🚨 News Alert: US Trade Tariffs and the Impact on the Crypto Market! 🚨

The Current Scenario:

Since April 2025, the US has implemented a universal base tariff of 10% on ALL imports, raising the level of protectionism. And it doesn't stop there! Trade partners like the European Union and China, considered "worst offenders", are facing even higher "reciprocal tariffs". We have already seen tariffs of 25% on products from Japan and South Korea, and up to 50% on the European Union.

The Global Domino Effect:

Experts and analysts are sounding the alarm: these measures could undermine the fragile recovery of the global economy, which is already grappling with high inflation, record debt, and geopolitical tensions. The major concern is that the world could be pushed into a global recession, with greater uncertainty and volatility.

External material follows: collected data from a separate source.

/-- An UNSTASH whose last write is reported. -/
def State.unstashWritten (s : State) (j : Job) (st det : Nat) : State :=
  match j.status with
  | .none => s.unstashEnd j st (if st = 0 then j.pos else det)
  | some f =>
    match s.cmd j.cmd with
    | .none => s.dropJob j.id
    | some c => if f.1 = stCorrupt then ((s.dropJob j.id).corrupt c).retireWaiting else s.unstashEnd j f.1 f.2

/-! ## Tally (R414 to R420) -/

/-- A round in the table. -/
def State.round (s : State) (r : Nat) : Option Round := s.runs.rounds.find? (·.round == r)

/-- The state with a round changed. -/
def State.setRound (s : State) (x : Round) : State :=
  { s with runs := { s.runs with rounds := s.runs.rounds.map fun y => if y.round = x.round then x else y } }

/-- A round with nothing in it. -/
def newRound (r : Nat) : Round :=
  { round := r, isOpen := false, hasTree := false, root := false, parent := 0, children := [], parts := 0, partsIn := 0, taken := 0,
    images := [], early := [], sum := 0, inf := false, nan := false, br := 0, cmds := [], ports := [], sent := false }

/-- A round's accumulator. -/
def Round.acc (x : Round) : Accum := ⟨x.sum, x.inf, x.nan⟩

/-- A round with its accumulator set. -/
def Round.withAcc (x : Round) (a : Accum) : Round := { x with sum := a.sum, inf := a.inf, nan := a.nan }

/-- Rounds in progress (R416). -/
def State.openRounds (s : State) : Nat := (s.runs.rounds.filter (·.isOpen)).length

/-- A round takes a slot and its TLY page, if there is one (R416, R359). -/
def State.openRound (s : State) (r : Nat) : Bool × State :=
  match s.round r with
  | .none => (false, s)
  | some x =>
    if x.isOpen then (true, s)
    else if 64 ≤ s.openRounds then (false, s)
    else match s.allocate .tly 1 with
      | (false, t) => (false, t)
      | (true, t) => (true, t.setRound { x with isOpen := true })

/-- A round leaves the table, with its page. -/
def State.closeRound (s : State) (r : Nat) : State :=
  match s.round r with
  | .none => s
  | some x =>
    let s := { s with runs := { s.runs with rounds := s.runs.rounds.filter (·.round != r) } }
    if x.isOpen then s.returnPages .tly 1 else s

/-- A stray image (R416, R417). -/
def State.stray (s : State) (r : Nat) : State := s.raise1 ⟨Err.TLY.STRAY, r % 2 ^ 16, 0⟩

/-- A child's image taken into a round whose tree is known, or a stray. -/
def State.addImage (s : State) (r node : Nat) (a : Accum) : State :=
  match s.round r with
  | .none => s
  | some x =>
    if x.children.contains node && !x.images.contains node then
      s.setRound ({ x with images := x.images ++ [node] }.withAcc (x.acc.add a))
    else s.stray r

/-- A round's tree from its entry (Table 12.6), and the images that came before it. -/
def State.setTree (s : State) (r : Nat) (ws : List DWord) : State :=
  match s.round r with
  | .none => s
  | some x =>
    let w0 := wordAt ws 0
    let kids := (List.range (min 16 (bits w0 20 16))).map fun k => bits (wordAt ws (1 + k / 4)) (16 * (k % 4) + 11) (16 * (k % 4))
    let s := s.setRound { x with
      hasTree := true, root := bitAt w0 12, parent := bits w0 11 0, children := kids, parts := bits w0 31 24, early := [] }
    x.early.foldl (fun s e => s.addImage r e.1 ⟨e.2.1, e.2.2.1, e.2.2.2⟩) s

/-- A REDUCE taken in (R415, R416): its round, its tree if it is the first local one. -/
def State.reduceTaken (s : State) (c : Cmd) : State :=
  let r := bits (c.w 5) 15 0
  let s := { s with runs := { s.runs with failedRounds := s.runs.failedRounds.filter (· != r) } }
  let s := if (s.round r).isSome then s else { s with runs := { s.runs with rounds := s.runs.rounds ++ [newRound r] } }
  let s := match s.round r with
    | .none => s
    | some x => if x.hasTree then s else (s.setTree r c.entry)
  match s.round r with
  | .none => s
  | some x => s.setRound { x with taken := x.taken + 1, cmds := x.cmds ++ [c.id], br := bits (c.w 5) 29 24 }

/-- Work on a REDUCE: its round takes a slot, or it waits; its data is read (R414, R359). -/
def State.reduceGo (s : State) (j : Job) (r : Nat) : State :=
  if j.chunk != 0 then s
  else
    match s.openRound r with
    | (false, t) => t.setJob { j with waitSince := if j.waitSince.isSome then j.waitSince else some s.now }
    | (true, t) =>
      let j := { j with waitSince := .none }
      if j.pos < j.len then t.readMore j
      else
        let t := t.dropJob j.id
        match t.round r with
        | .none => t
        | some x => t.setRound { x with partsIn := x.partsIn + 1 }

/-- A piece of a REDUCE's elements at hand. -/
def State.reduceChunk (s : State) (j : Job) (r : Nat) (bs : List Byte) : State :=
  match s.cmd j.cmd, s.round r with
  | some c, some x =>
    let s := s.setRound (x.withAcc (Accum.squares (reduceFmt (bits (c.w 5) 23 20)) x.acc bs))
    let j := { j with pos := j.pos + bs.length, chunk := 0, got := [] }
    (s.setJob j).reduceGo j r
  | _, _ => s.dropJob j.id

/-- Whether a node's sum is complete and not sent (R417). -/
def Round.due (x : Round) : Bool :=
  x.isOpen && x.hasTree && x.partsIn == x.parts && x.images.length == x.children.length && !x.sent

/-- A command that ends without its jobs: those that have sent nothing are dropped, a list's built ones leave their queues, the others go
on without it. -/
def State.cancelJobs (s : State) (id : Nat) : State :=
  let s := s.leaveQueues id
  { s with cox := { s.cox with jobs := s.cox.jobs.filter fun j =>
      !(j.cmd == id && ((j.queued && j.pos == 0 && j.fetchId.isNone) ||
        (match j.kind with | .reduce _ => true | .stash _ => true | .unstash => true | _ => false))) } }

/-- A round fails (R420). -/
def State.failRound (s : State) (r cause st det : Nat) : State :=
  match s.round r with
  | .none => s
  | some x =>
    let s := (s.closeRound r).raise1 ⟨Err.TLY.ROUND_FAIL, cause * 2 ^ 16 + r % 2 ^ 16, 0⟩
    let s := s.bump Reg.TLY.ROUND_CNT_FAILED
    let s := { s with runs := { s.runs with failedRounds := s.runs.failedRounds.filter (· != r) ++ [r] } }
    x.cmds.foldl (fun s id => (s.cancelJobs id).complete id st det) s

/-- A message of the tally for a node, on a port chosen under R343; a port that holds commands keeps it in its queue. -/
def State.tallyTo (s : State) (node kind r : Nat) (data : List Byte) : Option Nat × State :=
  match s.lookNode node with
  | (.entry e _, t) =>
    if !e.destOk then (.none, t)
    else
      let put := fun (n : Nat) => (some n, t.pushMsg n (t.mkMsg kind 3 r true false data))
      match t.anyChoice e.ports with
      | .send n => put n
      | .hold n => put n
      | .fail _ => (.none, t)
  | (.bad _, t) => (.none, t)
  | (.missing, t) => (.none, t)

/-- Whether every node's map entry is at hand; a missing one is asked for. -/
def State.nodesKnown (s : State) (ks : List Nat) : Bool × State :=
  ks.foldl (fun a k => match a.2.lookNode k with
    | (.missing, t) => (false, t)
    | (.entry _ _, t) => (a.1, t)
    | (.bad _, t) => (a.1, t)) (true, s)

The US-China trade war has also heated up. As China retaliates with its own tariffs, there is growing fear that Europe could become a "dumping ground" for Chinese products, further destabilizing global trade.

How is the Crypto Market Reacting?

Despite the turbulence in traditional markets, Bitcoin and cryptocurrencies have shown remarkable resilience! At times, we have seen significant recoveries even with threats of new tariffs.

Why is this happening? Many investors are beginning to see Bitcoin and other digital assets as a "hedge" against inflation and the devaluation of fiat currencies in times of protectionism and economic uncertainty. When traditional trade policies create instability, the decentralization and deflationary nature (for some assets) of cryptocurrencies can become a safe haven.